- EXTRACTED MATERIAL -
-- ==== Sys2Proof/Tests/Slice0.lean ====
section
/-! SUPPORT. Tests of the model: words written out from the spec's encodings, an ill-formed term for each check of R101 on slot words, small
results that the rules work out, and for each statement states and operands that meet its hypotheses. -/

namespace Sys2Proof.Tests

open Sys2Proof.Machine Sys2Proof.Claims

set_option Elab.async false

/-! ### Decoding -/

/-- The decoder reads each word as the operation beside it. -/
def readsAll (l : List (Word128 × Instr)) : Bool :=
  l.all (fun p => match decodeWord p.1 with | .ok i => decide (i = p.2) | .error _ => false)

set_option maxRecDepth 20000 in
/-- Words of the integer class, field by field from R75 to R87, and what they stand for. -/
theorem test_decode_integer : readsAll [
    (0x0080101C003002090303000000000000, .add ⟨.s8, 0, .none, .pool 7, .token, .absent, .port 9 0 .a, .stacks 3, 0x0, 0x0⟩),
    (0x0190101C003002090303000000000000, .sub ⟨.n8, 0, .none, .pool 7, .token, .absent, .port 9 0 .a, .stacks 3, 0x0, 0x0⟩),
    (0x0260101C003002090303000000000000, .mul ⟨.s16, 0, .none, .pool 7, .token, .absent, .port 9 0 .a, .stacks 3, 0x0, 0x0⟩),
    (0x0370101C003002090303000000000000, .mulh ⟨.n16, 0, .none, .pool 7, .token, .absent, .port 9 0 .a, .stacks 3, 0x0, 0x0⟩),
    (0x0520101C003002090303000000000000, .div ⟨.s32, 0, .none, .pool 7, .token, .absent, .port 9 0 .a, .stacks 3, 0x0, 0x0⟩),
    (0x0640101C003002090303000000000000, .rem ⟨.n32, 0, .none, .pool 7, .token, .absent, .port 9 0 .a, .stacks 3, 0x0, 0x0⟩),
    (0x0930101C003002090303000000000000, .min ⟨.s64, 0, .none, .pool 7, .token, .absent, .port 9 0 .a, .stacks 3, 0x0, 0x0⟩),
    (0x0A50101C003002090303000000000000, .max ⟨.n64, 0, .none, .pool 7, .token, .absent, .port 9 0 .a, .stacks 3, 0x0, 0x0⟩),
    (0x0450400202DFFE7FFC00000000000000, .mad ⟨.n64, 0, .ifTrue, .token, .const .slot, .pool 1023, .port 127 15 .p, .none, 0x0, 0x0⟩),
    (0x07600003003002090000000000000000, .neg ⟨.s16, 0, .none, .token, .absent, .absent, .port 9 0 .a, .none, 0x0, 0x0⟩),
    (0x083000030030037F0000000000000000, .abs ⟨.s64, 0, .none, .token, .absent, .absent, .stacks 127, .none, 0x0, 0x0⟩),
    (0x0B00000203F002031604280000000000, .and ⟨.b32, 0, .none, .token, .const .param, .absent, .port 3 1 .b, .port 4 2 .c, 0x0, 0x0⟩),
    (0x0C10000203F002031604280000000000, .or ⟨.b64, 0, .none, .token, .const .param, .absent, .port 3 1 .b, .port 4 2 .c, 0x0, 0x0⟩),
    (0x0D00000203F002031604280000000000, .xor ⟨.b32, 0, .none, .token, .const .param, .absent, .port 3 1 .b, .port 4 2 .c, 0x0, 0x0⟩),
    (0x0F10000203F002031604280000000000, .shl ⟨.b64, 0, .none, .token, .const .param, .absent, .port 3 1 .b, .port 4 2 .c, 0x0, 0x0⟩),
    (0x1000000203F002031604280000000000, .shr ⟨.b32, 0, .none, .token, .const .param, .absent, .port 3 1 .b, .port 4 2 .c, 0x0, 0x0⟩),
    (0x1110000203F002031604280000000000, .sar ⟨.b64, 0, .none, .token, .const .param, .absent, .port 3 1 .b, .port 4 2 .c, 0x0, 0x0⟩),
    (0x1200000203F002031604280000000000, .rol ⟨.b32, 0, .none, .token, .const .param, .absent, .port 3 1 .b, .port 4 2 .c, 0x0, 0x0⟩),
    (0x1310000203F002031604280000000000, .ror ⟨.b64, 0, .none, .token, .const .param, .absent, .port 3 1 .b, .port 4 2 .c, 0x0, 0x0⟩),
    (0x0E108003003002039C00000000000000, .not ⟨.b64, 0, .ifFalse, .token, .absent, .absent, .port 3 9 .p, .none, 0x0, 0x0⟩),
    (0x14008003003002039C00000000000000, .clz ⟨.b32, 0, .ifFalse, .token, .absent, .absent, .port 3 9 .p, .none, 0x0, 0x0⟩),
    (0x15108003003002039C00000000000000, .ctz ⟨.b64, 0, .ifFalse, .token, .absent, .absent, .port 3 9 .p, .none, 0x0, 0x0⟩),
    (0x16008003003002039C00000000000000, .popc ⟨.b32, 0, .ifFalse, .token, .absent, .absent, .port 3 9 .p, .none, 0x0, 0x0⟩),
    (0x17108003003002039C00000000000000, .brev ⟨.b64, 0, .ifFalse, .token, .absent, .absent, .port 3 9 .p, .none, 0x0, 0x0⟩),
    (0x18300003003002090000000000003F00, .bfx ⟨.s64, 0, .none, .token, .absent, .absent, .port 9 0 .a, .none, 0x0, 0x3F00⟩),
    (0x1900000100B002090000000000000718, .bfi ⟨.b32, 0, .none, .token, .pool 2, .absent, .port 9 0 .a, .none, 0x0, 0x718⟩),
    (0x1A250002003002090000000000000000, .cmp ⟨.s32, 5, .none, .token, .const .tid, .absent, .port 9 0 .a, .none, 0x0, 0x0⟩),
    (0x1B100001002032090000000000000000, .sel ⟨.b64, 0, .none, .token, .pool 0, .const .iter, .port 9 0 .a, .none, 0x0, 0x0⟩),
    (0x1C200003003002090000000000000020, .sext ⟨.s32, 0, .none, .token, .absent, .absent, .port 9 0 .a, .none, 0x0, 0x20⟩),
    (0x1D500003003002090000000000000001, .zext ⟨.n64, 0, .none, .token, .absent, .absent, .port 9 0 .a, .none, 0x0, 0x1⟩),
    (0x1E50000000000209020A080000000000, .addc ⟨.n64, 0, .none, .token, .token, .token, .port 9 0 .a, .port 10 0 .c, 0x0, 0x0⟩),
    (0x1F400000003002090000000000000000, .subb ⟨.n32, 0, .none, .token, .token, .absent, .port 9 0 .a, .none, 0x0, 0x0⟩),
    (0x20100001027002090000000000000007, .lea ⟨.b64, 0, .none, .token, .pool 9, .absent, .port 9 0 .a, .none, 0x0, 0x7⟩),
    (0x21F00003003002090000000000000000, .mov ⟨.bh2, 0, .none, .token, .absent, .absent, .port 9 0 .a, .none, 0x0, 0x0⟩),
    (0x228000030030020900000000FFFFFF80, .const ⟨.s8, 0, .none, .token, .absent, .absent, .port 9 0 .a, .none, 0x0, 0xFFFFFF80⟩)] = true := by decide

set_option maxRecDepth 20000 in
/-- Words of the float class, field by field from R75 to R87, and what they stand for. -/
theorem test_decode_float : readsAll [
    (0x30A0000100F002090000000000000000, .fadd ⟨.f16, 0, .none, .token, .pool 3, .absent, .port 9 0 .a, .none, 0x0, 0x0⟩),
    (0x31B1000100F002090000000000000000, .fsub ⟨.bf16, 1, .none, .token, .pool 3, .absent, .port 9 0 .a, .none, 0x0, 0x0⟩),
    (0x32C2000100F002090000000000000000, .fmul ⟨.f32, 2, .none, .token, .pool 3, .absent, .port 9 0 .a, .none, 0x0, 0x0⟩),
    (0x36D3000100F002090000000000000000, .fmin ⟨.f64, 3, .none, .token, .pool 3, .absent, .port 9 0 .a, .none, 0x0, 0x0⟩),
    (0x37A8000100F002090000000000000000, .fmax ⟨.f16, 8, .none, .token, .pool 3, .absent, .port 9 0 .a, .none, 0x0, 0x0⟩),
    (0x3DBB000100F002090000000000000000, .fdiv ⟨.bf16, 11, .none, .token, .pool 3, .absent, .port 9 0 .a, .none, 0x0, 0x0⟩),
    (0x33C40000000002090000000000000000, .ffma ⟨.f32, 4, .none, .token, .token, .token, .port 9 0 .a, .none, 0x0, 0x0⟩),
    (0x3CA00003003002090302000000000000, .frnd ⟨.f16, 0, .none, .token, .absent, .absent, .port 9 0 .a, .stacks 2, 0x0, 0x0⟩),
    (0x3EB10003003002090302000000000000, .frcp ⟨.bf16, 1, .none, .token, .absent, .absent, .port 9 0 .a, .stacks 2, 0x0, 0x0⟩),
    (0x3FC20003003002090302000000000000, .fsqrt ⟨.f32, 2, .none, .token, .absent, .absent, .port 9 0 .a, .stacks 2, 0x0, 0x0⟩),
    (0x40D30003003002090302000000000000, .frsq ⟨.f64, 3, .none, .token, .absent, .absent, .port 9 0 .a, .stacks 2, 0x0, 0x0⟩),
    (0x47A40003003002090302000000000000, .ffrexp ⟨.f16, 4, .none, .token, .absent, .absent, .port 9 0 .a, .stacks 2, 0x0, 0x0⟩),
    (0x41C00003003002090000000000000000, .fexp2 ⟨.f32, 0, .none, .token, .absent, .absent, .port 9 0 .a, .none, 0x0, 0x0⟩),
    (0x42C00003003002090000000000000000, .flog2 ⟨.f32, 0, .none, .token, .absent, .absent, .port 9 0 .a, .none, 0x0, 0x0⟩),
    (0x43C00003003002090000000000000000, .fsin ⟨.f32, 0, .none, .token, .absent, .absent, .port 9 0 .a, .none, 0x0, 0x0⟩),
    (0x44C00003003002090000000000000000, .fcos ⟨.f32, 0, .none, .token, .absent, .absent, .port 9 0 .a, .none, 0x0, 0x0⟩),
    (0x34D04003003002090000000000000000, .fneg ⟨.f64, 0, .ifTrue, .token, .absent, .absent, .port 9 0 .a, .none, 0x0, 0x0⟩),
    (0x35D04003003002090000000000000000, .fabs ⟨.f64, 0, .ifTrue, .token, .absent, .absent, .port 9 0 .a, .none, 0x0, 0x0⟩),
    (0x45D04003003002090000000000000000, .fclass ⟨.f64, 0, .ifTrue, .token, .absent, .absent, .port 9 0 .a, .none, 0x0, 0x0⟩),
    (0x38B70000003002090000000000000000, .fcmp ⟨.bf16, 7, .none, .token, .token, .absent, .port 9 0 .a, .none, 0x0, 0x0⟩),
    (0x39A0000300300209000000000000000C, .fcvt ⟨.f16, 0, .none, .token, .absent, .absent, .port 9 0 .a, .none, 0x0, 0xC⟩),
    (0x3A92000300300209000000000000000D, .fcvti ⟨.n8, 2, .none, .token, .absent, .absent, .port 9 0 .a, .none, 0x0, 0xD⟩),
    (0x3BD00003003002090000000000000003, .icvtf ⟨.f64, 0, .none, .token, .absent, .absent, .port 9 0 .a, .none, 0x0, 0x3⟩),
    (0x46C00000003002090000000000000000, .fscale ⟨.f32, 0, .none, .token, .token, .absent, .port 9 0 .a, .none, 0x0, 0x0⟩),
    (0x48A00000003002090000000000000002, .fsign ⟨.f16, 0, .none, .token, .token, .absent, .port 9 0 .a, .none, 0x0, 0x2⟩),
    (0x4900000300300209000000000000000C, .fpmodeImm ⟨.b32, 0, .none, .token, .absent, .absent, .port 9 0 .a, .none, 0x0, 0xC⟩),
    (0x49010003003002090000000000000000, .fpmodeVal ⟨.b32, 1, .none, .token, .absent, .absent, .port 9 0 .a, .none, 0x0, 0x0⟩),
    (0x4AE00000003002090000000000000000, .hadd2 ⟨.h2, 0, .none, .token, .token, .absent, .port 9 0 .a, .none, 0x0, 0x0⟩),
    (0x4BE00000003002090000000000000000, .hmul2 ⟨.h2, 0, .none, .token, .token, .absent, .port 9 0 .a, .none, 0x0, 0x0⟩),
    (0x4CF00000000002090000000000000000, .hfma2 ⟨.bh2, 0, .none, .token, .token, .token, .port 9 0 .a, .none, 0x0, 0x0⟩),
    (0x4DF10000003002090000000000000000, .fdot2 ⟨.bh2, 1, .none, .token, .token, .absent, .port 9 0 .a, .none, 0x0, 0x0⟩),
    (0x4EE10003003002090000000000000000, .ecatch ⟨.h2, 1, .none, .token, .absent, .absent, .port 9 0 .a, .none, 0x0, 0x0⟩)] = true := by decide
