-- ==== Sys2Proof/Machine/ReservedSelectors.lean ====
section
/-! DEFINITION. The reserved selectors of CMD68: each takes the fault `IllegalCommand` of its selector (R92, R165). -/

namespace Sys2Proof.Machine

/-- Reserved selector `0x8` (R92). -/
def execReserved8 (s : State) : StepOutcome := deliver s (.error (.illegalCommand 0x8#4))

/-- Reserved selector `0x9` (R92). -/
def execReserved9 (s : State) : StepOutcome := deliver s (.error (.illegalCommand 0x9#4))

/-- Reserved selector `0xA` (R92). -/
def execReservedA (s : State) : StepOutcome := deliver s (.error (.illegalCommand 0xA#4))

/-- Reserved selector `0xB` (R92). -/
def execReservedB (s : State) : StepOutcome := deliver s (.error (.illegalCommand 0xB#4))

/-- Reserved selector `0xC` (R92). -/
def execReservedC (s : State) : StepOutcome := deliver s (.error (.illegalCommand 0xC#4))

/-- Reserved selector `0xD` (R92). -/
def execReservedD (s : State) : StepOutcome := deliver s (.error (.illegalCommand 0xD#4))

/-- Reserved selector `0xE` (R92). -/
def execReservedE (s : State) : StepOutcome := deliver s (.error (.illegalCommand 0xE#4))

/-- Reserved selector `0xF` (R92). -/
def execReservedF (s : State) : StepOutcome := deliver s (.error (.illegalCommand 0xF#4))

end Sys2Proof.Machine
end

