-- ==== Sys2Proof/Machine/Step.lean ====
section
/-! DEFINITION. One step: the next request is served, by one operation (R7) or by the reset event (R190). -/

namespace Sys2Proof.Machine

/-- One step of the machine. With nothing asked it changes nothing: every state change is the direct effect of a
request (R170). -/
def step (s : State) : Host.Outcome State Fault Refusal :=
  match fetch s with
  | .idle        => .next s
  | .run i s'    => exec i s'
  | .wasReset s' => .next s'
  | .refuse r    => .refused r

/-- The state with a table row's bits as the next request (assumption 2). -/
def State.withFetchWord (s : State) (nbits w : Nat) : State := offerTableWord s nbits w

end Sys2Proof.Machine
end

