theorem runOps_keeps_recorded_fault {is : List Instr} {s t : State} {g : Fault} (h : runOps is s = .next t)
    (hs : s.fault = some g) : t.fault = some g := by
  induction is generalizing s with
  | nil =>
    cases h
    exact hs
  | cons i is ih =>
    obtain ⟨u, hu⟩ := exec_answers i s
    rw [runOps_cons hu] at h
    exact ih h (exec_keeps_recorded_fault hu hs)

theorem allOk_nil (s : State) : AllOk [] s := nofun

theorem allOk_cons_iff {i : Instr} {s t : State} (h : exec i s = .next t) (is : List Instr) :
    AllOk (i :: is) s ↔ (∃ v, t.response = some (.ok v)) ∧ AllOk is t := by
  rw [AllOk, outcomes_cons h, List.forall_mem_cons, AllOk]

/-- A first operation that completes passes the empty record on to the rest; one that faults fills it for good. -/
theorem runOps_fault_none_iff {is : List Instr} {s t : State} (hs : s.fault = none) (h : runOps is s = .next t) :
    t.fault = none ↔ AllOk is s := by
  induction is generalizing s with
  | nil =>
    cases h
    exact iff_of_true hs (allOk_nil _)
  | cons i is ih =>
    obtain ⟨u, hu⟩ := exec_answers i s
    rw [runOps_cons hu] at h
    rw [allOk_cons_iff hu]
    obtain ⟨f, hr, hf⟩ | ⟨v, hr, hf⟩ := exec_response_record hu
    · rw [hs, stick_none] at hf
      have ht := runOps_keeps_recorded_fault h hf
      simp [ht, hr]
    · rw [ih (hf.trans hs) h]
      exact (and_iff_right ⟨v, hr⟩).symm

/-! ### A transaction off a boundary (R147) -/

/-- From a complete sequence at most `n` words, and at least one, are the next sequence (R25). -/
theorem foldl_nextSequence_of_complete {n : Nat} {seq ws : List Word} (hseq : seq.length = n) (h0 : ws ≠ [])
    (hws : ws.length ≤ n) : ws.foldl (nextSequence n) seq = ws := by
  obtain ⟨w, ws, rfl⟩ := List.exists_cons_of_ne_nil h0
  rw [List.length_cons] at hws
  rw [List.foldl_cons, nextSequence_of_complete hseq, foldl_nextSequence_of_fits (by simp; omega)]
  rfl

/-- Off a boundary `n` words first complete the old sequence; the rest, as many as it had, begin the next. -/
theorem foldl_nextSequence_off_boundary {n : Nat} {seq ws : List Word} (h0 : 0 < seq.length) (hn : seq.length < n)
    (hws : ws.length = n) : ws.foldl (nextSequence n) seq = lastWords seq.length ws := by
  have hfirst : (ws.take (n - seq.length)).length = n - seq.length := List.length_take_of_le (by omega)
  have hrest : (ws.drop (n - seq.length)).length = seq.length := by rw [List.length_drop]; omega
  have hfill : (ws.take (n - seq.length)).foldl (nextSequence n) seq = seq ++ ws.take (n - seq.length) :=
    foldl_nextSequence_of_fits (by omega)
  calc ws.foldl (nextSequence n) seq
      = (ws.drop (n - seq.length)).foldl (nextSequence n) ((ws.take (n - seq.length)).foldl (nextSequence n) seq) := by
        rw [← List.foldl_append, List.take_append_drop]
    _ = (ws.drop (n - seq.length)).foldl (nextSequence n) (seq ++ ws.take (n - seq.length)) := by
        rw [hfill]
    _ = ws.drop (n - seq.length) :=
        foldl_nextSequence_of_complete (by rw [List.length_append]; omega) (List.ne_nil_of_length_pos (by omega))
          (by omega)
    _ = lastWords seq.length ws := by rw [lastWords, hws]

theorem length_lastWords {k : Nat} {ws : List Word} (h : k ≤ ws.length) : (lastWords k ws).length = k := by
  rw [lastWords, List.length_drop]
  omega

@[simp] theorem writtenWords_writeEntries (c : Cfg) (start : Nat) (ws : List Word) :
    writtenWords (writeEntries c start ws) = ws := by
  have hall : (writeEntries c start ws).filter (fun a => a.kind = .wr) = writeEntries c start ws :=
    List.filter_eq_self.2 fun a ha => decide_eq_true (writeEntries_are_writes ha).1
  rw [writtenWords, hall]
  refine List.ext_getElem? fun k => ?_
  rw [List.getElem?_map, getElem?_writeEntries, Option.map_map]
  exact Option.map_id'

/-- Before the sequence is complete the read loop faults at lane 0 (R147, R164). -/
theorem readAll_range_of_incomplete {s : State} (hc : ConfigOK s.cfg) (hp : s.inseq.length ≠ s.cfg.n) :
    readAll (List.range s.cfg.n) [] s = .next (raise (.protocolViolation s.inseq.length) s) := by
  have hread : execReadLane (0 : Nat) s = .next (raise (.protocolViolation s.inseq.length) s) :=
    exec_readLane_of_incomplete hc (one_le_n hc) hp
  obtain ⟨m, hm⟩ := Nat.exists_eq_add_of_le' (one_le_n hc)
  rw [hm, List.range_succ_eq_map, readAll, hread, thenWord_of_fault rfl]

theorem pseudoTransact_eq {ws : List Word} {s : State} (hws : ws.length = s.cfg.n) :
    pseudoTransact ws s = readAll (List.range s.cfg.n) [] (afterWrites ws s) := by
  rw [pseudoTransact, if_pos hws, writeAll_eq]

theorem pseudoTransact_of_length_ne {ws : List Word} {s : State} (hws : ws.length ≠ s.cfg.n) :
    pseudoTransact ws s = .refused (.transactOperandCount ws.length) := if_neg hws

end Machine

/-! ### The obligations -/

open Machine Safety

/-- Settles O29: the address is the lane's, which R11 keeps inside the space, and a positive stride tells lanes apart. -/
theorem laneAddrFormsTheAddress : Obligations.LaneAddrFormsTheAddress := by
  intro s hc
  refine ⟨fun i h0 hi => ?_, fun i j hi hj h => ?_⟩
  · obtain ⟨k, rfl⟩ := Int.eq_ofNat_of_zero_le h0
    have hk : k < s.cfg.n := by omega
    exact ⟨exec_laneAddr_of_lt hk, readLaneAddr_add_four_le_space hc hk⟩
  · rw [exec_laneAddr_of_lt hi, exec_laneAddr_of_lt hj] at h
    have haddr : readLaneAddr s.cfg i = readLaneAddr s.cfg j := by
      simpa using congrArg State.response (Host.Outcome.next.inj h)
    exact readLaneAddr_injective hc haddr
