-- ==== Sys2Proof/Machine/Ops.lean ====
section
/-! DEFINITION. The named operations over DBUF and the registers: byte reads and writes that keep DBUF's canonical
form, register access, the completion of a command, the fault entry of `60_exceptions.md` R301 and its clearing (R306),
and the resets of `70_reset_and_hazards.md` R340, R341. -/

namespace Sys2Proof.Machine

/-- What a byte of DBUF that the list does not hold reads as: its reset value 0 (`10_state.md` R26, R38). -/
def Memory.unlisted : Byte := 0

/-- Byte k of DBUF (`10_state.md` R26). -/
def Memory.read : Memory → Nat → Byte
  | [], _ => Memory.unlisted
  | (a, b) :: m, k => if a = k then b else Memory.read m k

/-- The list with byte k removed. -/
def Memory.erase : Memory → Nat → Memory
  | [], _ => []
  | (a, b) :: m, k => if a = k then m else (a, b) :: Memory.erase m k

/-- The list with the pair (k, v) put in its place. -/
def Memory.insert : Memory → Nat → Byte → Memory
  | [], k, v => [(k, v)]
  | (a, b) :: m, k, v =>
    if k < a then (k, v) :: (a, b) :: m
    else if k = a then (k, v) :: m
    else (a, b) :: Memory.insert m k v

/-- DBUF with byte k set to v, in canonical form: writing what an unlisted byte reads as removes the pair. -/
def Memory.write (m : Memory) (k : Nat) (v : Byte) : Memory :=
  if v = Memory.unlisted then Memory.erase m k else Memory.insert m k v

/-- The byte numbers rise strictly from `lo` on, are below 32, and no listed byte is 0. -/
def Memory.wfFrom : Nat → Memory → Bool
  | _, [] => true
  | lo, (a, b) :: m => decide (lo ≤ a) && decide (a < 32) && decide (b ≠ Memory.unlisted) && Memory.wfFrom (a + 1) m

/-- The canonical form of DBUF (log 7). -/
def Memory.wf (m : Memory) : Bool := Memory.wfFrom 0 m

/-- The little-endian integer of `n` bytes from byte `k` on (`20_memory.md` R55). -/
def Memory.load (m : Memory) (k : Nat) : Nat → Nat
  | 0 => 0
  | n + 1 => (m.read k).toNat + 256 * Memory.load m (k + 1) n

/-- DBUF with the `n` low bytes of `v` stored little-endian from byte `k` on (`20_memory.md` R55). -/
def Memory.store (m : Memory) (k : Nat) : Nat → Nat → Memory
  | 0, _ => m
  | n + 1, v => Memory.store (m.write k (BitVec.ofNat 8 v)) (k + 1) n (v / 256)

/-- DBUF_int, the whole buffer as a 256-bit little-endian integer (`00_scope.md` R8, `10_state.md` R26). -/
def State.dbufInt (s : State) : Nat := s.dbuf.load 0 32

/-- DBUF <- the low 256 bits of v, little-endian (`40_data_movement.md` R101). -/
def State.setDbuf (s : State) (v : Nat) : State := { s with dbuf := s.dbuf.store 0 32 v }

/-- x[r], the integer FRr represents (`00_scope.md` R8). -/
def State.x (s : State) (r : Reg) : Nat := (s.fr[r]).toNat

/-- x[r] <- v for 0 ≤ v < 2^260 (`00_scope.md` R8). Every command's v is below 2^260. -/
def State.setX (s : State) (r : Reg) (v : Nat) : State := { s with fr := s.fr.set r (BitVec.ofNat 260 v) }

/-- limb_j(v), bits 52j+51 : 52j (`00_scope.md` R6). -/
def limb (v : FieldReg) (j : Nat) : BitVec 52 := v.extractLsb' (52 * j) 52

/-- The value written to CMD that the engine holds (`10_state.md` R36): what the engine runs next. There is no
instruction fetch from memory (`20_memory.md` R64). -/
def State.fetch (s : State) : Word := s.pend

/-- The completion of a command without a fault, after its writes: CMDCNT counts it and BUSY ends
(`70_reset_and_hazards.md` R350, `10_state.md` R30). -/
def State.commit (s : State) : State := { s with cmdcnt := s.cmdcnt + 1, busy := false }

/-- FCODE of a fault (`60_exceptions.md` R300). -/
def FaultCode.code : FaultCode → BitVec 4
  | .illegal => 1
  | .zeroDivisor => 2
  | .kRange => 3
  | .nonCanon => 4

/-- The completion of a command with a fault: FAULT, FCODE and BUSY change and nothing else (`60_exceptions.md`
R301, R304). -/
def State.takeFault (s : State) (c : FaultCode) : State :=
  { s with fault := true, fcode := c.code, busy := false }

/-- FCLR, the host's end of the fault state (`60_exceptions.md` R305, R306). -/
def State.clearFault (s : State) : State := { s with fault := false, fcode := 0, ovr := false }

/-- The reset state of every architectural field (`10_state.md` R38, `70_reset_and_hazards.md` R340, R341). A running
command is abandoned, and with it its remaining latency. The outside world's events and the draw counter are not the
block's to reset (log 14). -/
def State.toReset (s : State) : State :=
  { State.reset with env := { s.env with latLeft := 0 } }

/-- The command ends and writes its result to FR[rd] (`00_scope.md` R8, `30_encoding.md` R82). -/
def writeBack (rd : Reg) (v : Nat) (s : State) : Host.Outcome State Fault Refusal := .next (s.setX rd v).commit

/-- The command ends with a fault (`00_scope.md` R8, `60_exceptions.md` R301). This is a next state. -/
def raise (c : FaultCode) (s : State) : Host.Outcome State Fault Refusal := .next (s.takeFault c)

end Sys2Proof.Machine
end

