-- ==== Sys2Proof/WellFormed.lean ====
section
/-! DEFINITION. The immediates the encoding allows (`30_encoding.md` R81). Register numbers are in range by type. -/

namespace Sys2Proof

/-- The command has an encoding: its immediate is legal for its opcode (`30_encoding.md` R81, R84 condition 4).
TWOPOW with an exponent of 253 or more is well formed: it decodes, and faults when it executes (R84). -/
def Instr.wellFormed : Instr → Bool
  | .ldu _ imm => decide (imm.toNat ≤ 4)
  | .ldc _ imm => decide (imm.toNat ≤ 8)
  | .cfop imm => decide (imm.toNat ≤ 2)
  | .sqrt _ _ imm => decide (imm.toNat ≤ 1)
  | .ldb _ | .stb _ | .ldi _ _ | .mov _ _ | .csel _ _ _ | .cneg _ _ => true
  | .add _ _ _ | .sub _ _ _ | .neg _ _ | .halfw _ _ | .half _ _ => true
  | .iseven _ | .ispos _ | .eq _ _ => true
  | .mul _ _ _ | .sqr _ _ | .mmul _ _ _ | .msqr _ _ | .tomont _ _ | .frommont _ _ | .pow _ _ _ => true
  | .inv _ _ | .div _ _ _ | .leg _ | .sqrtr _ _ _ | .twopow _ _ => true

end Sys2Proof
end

- YOUR INSTRUCTIONS -
Return a word-for-word copy of the lines above from the one holding "Memory.read m k" through the one holding "Memory.load m (k + 1) n", with both of them included and nothing besides.

- THE COMPLETED TASK -
  | (a, b) :: m, k => if a = k then b else Memory.read m k

/-- The list with byte k removed. -/
def Memory.erase : Memory → Nat → Memory
  | [], _ => []
  | (a, b) :: m, k => if a = k then m else (a, b) :: Memory.erase m k

/-- The list with the pair (k, v) put in its place. -/
def Memory.insert : Memory → Nat → Byte → Memory
  | [], k, v => [(k, v)]
  | (a, b) :: m, k, v =>
    if k < a then (k, v) :: (a, b) :: m
    else if k = a then (k, v) :: m
    else (a, b) :: Memory.insert m k v

/-- DBUF with byte k set to v, in canonical form: writing what an unlisted byte reads as removes the pair. -/
def Memory.write (m : Memory) (k : Nat) (v : Byte) : Memory :=
  if v = Memory.unlisted then Memory.erase m k else Memory.insert m k v

/-- The byte numbers rise strictly from `lo` on, are below 32, and no listed byte is 0. -/
def Memory.wfFrom : Nat → Memory → Bool
  | _, [] => true
  | lo, (a, b) :: m => decide (lo ≤ a) && decide (a < 32) && decide (b ≠ Memory.unlisted) && Memory.wfFrom (a + 1) m

/-- The canonical form of DBUF (log 7). -/
def Memory.wf (m : Memory) : Bool := Memory.wfFrom 0 m

/-- The little-endian integer of `n` bytes from byte `k` on (`20_memory.md` R55). -/
def Memory.load (m : Memory) (k : Nat) : Nat → Nat
  | 0 => 0
  | n + 1 => (m.read k).toNat + 256 * Memory.load m (k + 1) n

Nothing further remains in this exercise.